Exercise goal
Please return only the lines from the one holding "def unitPieces (u" through the one holding "if r.refused.isSome then r", exactly as they appear in the records below, both ends included.

Stored items
○ ○ ○ ○ ○
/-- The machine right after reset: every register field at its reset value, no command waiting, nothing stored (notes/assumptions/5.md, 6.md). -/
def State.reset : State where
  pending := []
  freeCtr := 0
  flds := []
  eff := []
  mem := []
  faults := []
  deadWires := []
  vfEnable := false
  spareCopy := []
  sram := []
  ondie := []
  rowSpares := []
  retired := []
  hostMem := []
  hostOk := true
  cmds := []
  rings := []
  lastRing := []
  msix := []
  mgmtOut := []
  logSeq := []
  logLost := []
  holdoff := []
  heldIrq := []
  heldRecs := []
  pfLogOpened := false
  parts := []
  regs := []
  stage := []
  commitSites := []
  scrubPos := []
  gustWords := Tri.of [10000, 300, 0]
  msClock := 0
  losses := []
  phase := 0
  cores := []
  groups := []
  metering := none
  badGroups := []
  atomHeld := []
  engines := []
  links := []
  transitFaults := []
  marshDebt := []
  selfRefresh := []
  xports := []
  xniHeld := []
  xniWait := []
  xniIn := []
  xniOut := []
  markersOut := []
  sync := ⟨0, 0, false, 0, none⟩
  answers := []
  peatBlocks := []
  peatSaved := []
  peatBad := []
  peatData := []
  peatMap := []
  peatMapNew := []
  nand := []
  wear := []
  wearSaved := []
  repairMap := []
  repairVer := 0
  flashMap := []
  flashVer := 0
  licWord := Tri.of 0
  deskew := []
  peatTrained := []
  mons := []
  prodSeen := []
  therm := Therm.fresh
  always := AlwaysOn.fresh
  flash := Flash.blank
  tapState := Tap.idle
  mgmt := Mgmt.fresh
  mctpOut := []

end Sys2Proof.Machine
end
○ ○ ○ ○ ○
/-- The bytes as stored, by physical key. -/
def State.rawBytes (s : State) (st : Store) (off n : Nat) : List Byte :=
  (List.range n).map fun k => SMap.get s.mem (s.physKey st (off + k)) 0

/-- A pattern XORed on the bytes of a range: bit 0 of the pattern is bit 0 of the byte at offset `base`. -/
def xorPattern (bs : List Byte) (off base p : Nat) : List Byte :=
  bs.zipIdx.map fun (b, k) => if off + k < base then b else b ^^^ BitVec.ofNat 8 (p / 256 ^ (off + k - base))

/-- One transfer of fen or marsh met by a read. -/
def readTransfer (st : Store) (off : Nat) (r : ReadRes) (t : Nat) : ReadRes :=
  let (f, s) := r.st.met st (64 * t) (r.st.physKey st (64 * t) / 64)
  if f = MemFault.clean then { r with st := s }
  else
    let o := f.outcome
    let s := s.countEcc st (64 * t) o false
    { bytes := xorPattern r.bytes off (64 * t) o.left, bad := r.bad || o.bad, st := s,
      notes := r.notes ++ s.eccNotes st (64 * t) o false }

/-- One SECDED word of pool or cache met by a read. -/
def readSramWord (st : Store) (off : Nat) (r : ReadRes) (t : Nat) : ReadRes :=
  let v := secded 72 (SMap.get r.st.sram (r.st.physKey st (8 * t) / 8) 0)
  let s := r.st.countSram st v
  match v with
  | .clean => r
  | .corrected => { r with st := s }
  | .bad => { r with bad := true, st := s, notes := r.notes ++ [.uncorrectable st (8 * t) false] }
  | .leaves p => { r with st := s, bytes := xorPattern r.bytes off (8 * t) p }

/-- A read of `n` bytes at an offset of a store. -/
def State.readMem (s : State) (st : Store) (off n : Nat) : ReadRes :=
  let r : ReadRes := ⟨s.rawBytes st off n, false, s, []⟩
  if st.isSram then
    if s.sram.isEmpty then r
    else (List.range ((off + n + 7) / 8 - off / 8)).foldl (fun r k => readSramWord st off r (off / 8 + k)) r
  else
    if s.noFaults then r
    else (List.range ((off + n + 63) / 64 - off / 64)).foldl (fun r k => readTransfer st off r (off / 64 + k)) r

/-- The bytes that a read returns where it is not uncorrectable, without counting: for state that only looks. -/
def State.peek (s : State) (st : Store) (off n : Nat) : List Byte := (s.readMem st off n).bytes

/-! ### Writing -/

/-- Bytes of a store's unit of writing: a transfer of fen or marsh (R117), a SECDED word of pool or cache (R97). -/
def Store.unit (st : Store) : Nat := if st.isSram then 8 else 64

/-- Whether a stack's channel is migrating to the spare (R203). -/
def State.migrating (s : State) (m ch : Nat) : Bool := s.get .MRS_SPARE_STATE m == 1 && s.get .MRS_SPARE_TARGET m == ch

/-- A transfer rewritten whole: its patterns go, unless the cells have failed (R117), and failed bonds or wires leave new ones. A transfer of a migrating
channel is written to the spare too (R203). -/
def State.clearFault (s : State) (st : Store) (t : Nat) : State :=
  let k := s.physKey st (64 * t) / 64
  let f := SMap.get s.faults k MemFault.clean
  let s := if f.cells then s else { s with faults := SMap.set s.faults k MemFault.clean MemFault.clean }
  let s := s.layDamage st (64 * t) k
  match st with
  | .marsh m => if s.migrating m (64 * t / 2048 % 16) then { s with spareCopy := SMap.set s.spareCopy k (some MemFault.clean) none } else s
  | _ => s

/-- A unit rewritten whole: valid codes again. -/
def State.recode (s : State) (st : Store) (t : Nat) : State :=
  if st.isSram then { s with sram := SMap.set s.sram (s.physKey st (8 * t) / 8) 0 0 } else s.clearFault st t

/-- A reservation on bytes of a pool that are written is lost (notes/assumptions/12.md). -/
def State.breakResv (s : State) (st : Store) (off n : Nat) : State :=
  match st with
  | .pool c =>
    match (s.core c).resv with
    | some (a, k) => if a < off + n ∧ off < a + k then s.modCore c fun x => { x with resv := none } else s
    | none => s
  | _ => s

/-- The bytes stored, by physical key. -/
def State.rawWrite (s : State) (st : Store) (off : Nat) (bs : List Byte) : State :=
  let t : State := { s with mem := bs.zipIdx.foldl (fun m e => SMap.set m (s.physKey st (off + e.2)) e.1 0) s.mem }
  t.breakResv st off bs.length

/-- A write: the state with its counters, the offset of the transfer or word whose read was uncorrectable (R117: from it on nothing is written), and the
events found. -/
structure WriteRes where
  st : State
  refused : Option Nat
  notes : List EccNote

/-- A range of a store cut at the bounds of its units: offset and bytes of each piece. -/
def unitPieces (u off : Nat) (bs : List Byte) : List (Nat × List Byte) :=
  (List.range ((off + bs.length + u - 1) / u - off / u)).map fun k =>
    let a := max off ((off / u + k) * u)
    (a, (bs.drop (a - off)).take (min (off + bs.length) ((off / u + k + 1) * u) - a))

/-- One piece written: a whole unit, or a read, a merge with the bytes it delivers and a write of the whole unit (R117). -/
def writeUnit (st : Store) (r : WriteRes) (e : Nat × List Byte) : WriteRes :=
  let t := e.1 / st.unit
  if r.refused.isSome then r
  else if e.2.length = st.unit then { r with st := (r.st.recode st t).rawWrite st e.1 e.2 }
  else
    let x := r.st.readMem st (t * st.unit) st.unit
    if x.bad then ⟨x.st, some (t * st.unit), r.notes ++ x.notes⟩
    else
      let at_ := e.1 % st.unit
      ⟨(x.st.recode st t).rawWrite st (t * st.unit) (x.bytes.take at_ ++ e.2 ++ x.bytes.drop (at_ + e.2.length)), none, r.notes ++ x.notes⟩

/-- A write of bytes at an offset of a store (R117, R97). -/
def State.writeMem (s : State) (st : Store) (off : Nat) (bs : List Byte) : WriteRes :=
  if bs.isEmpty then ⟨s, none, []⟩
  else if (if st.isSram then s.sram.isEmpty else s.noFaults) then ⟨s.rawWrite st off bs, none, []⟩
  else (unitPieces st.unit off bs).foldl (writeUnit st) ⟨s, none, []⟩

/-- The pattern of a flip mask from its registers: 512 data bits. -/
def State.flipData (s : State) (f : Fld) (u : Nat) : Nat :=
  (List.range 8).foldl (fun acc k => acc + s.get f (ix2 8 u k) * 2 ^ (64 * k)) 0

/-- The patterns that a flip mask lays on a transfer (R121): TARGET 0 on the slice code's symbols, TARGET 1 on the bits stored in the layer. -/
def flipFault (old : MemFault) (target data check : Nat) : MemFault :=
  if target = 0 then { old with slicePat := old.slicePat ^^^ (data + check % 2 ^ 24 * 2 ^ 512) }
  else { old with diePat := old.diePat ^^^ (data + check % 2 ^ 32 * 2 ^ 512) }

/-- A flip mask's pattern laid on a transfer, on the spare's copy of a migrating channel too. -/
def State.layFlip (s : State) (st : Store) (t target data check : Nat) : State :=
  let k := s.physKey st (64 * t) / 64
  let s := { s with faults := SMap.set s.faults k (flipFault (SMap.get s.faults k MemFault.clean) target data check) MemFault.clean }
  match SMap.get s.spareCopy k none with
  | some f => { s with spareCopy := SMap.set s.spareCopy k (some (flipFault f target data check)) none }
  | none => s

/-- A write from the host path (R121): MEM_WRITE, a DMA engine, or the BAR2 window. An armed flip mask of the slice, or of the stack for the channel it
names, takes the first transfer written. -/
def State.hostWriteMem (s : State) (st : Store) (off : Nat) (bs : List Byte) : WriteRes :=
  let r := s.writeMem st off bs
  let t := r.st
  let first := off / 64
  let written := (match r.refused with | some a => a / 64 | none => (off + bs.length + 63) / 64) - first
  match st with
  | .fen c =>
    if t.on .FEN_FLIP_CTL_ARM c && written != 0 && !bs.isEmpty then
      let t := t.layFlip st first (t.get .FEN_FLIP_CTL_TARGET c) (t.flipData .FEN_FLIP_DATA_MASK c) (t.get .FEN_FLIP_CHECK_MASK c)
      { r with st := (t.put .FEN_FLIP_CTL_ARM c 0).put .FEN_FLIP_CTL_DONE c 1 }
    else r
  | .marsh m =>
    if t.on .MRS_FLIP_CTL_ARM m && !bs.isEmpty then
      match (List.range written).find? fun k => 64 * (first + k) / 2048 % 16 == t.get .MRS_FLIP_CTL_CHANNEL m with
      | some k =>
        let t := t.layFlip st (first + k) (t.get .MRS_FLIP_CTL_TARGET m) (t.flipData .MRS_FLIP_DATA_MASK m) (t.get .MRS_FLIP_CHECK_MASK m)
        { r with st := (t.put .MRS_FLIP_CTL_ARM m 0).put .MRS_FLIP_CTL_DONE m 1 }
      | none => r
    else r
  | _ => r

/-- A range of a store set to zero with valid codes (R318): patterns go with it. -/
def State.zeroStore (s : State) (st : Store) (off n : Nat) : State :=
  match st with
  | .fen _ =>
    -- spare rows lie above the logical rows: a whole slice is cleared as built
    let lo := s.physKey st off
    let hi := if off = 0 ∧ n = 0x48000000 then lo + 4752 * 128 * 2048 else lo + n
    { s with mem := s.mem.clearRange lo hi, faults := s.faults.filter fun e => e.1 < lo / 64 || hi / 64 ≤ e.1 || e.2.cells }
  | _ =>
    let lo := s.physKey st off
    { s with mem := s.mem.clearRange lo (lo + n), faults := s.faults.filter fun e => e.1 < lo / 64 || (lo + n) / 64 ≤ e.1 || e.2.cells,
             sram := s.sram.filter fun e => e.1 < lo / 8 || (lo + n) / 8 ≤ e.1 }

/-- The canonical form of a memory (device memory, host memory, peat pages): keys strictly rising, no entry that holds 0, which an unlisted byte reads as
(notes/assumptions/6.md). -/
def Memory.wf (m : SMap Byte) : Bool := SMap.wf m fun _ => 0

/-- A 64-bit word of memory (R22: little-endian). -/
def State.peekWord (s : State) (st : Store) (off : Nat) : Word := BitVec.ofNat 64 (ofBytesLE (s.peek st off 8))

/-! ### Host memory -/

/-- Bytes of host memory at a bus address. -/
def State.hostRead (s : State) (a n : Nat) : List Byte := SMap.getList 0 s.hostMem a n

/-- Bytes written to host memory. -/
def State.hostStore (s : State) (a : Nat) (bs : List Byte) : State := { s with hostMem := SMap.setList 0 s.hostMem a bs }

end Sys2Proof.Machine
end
○ ○ ○ ○ ○
The answer
def unitPieces (u off : Nat) (bs : List Byte) : List (Nat × List Byte) :=
  (List.range ((off + bs.length + u - 1) / u - off / u)).map fun k =>
    let a := max off ((off / u + k) * u)
    (a, (bs.drop (a - off)).take (min (off + bs.length) ((off / u + k + 1) * u) - a))

/-- One piece written: a whole unit, or a read, a merge with the bytes it delivers and a write of the whole unit (R117). -/
def writeUnit (st : Store) (r : WriteRes) (e : Nat × List Byte) : WriteRes :=
  let t := e.1 / st.unit
  if r.refused.isSome then r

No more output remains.